[Try it]: Among the records that follow, find each line holding the word "desc" and copy it.

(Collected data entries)
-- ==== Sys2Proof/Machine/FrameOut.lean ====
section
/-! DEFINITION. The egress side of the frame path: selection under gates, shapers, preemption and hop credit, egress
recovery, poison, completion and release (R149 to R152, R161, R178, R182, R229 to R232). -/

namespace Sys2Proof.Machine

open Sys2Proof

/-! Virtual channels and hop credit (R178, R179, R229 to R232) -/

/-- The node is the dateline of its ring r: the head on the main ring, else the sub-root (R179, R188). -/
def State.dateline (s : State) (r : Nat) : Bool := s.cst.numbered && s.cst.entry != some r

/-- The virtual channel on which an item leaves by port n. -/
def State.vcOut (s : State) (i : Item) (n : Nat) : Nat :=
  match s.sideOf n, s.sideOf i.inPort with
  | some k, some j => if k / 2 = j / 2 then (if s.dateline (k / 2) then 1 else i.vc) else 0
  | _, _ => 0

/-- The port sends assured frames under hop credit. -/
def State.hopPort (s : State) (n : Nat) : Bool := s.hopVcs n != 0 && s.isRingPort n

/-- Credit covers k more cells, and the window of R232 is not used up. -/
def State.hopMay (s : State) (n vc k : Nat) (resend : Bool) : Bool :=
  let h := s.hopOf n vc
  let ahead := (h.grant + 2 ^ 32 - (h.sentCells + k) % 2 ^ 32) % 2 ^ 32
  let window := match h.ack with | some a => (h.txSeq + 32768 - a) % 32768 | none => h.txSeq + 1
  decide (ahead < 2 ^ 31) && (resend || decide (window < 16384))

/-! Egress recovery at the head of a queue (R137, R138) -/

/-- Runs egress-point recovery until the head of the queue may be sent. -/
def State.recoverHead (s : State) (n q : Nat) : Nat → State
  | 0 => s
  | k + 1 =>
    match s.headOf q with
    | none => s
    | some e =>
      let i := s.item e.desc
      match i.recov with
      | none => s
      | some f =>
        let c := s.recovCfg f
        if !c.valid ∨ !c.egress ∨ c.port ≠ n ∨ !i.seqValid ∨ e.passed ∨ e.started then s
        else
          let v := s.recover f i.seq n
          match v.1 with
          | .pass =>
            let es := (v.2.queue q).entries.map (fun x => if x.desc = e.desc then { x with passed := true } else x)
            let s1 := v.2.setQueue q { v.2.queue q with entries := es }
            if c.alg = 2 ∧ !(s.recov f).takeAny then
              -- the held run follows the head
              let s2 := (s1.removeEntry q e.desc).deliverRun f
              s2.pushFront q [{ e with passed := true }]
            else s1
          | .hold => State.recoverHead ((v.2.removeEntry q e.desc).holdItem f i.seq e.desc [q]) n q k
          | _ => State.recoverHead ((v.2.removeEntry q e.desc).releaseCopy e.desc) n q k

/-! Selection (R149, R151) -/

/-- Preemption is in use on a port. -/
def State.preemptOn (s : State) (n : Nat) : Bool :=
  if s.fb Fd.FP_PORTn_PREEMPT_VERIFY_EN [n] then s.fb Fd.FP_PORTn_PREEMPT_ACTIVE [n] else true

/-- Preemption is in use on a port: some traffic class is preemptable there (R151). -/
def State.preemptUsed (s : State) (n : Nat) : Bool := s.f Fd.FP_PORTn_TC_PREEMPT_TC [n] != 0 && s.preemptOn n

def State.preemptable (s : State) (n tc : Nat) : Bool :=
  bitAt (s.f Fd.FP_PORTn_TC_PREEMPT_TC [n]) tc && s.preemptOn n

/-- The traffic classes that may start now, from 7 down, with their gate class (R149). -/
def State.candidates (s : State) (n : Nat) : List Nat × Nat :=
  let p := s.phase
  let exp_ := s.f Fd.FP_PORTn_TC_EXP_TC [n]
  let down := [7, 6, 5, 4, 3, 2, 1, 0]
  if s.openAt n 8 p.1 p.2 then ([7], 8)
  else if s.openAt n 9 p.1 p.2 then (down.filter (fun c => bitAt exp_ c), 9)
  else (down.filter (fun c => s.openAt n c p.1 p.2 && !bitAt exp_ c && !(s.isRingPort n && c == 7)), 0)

[Response]:
      let i := s.item e.desc
            let es := (v.2.queue q).entries.map (fun x => if x.desc = e.desc then { x with passed := true } else x)
              let s2 := (s1.removeEntry q e.desc).deliverRun f
          | .hold => State.recoverHead ((v.2.removeEntry q e.desc).holdItem f i.seq e.desc [q]) n q k
          | _ => State.recoverHead ((v.2.removeEntry q e.desc).releaseCopy e.desc) n q k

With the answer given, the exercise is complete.